WHAT YOU ARE ASKED TO DO: From the entries below, please output exactly the lines starting at the one containing "size ≤ n * mss" and ending at the one containing "v ≤ bufferSize v)", both included.

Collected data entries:
========

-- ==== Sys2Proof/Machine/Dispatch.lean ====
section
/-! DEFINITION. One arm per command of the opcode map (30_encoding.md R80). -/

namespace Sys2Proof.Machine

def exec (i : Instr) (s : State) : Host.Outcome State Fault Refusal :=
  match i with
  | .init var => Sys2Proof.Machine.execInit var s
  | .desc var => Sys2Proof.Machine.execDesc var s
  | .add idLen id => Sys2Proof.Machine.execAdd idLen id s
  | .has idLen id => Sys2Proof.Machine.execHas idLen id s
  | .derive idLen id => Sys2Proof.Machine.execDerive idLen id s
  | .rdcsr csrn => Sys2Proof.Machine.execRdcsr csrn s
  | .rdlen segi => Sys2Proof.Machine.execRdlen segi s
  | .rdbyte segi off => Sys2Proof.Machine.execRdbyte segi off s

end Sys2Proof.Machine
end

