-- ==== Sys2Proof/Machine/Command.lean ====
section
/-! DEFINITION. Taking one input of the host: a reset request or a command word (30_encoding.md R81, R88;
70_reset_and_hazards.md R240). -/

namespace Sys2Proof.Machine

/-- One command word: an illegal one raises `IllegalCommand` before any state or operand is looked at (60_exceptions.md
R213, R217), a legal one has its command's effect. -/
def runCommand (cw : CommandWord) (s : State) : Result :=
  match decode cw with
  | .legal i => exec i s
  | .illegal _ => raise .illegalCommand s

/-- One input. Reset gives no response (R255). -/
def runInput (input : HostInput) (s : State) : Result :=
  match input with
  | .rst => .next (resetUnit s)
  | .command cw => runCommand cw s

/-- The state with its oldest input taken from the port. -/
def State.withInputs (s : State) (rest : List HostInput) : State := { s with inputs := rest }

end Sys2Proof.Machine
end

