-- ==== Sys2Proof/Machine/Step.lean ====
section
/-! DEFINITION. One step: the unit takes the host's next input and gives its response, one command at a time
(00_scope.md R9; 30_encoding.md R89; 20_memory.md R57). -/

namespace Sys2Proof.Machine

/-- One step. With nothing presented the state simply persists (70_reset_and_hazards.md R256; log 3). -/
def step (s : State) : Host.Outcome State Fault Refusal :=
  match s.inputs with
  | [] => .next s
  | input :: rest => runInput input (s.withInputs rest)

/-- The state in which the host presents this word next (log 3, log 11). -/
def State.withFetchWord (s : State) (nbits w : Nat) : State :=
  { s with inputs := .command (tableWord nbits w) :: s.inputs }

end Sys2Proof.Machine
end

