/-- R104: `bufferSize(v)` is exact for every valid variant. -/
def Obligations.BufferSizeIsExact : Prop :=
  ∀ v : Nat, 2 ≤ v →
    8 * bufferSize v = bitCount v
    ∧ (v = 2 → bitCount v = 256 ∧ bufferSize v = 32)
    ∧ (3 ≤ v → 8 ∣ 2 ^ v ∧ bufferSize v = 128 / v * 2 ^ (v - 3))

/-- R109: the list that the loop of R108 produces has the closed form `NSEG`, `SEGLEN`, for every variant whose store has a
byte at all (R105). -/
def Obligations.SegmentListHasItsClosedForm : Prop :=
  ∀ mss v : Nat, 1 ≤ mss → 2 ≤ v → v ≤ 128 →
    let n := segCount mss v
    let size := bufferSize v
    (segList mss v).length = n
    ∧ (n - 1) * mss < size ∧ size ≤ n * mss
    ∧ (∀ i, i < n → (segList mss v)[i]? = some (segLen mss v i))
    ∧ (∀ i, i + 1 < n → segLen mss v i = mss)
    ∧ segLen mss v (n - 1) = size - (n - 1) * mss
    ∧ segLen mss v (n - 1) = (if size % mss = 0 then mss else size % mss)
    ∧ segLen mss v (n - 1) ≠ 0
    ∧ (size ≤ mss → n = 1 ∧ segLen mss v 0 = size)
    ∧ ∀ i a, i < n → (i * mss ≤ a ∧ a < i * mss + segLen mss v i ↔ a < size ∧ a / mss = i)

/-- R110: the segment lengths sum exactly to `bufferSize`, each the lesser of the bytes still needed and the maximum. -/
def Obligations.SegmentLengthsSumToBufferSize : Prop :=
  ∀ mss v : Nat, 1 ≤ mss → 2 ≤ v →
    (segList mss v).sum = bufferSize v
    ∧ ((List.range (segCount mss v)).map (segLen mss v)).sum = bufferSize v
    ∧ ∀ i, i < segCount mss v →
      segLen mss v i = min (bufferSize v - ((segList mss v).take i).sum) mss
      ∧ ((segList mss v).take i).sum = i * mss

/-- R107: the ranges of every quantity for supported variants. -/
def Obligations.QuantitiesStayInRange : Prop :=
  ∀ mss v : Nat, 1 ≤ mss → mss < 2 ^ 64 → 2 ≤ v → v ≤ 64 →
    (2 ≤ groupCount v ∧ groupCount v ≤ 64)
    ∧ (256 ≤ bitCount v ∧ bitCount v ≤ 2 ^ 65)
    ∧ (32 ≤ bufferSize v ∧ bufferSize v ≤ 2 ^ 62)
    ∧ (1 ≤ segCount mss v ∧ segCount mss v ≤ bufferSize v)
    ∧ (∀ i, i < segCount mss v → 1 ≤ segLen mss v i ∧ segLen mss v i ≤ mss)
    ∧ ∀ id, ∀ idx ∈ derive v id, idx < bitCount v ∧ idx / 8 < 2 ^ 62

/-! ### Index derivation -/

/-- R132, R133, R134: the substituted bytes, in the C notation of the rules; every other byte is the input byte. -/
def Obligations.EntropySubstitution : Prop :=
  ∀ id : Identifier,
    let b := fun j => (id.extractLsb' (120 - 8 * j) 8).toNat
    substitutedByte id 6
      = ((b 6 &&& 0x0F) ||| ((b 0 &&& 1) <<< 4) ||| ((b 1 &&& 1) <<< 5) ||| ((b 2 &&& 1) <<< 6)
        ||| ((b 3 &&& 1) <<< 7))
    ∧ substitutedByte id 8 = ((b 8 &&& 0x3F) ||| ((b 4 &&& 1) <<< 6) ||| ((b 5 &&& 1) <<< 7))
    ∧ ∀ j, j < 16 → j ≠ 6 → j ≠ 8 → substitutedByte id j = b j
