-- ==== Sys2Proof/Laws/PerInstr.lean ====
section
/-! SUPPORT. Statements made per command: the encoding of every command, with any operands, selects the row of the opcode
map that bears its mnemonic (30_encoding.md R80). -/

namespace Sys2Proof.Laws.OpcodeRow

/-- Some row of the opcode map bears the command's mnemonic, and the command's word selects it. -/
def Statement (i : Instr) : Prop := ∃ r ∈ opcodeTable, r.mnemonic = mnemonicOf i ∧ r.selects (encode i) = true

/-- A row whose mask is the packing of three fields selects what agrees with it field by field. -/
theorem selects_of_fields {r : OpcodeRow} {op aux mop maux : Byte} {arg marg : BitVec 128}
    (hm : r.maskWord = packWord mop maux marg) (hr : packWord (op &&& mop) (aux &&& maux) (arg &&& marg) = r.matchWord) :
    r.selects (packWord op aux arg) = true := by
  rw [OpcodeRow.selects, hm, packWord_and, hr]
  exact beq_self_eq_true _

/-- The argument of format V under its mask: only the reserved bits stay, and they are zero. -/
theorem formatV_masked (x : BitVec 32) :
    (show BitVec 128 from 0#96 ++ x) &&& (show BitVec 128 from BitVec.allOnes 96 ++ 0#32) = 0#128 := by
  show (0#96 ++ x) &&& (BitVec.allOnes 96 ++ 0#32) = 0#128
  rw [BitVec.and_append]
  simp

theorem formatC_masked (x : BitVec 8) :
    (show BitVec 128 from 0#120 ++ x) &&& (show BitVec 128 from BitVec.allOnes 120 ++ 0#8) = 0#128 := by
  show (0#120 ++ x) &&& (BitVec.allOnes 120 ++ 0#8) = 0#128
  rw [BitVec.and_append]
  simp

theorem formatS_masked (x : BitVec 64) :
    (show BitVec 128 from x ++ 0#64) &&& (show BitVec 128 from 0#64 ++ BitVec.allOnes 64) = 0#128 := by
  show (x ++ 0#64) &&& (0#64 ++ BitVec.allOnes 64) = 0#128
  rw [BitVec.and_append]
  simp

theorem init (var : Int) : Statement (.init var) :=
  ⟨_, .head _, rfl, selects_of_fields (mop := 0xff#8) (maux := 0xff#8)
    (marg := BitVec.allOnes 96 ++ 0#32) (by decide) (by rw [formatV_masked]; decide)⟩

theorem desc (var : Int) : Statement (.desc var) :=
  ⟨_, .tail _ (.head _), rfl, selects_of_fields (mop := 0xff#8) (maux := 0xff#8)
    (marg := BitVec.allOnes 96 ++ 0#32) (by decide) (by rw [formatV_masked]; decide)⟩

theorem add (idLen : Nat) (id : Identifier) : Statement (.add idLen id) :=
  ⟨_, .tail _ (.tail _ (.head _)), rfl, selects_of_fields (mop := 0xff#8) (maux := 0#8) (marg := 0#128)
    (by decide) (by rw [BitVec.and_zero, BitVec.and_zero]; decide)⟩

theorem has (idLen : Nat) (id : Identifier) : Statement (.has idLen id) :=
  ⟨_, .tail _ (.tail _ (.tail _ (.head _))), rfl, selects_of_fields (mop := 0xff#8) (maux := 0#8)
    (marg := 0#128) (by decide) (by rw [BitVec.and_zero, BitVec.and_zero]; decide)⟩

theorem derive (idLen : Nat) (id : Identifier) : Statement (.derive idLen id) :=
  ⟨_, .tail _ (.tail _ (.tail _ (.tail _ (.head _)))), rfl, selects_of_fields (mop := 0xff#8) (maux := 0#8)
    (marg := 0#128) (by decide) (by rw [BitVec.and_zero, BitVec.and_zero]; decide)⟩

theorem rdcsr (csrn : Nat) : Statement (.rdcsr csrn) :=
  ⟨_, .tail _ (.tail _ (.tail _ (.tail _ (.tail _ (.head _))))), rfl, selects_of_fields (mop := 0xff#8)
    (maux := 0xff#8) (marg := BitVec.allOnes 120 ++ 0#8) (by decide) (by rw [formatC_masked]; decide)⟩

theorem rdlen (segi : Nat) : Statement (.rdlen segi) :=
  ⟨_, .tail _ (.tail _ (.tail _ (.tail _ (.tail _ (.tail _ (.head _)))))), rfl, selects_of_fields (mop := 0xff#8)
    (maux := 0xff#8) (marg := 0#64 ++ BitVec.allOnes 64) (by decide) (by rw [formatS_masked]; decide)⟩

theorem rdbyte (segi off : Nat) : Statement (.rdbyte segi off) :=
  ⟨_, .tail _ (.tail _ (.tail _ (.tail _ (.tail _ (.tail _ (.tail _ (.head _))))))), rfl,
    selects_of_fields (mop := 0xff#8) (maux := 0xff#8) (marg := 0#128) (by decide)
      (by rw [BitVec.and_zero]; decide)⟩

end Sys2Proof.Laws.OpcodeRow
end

========

TASK RESPONSE:
    ∧ (n - 1) * mss < size ∧ size ≤ n * mss
    ∧ (∀ i, i < n → (segList mss v)[i]? = some (segLen mss v i))
    ∧ (∀ i, i + 1 < n → segLen mss v i = mss)
    ∧ segLen mss v (n - 1) = size - (n - 1) * mss
    ∧ segLen mss v (n - 1) = (if size % mss = 0 then mss else size % mss)
    ∧ segLen mss v (n - 1) ≠ 0
    ∧ (size ≤ mss → n = 1 ∧ segLen mss v 0 = size)
    ∧ ∀ i a, i < n → (i * mss ≤ a ∧ a < i * mss + segLen mss v i ↔ a < size ∧ a / mss = i)

/-- R110: the segment lengths sum exactly to `bufferSize`, each the lesser of the bytes still needed and the maximum. -/
def Obligations.SegmentLengthsSumToBufferSize : Prop :=
  ∀ mss v : Nat, 1 ≤ mss → 2 ≤ v →
    (segList mss v).sum = bufferSize v
    ∧ ((List.range (segCount mss v)).map (segLen mss v)).sum = bufferSize v
    ∧ ∀ i, i < segCount mss v →
      segLen mss v i = min (bufferSize v - ((segList mss v).take i).sum) mss
      ∧ ((segList mss v).take i).sum = i * mss

/-- R107: the ranges of every quantity for supported variants. -/
def Obligations.QuantitiesStayInRange : Prop :=
  ∀ mss v : Nat, 1 ≤ mss → mss < 2 ^ 64 → 2 ≤ v → v ≤ 64 →
    (2 ≤ groupCount v ∧ groupCount v ≤ 64)
    ∧ (256 ≤ bitCount v ∧ bitCount v ≤ 2 ^ 65)
    ∧ (32 ≤ bufferSize v ∧ bufferSize v ≤ 2 ^ 62)
    ∧ (1 ≤ segCount mss v ∧ segCount mss v ≤ bufferSize v)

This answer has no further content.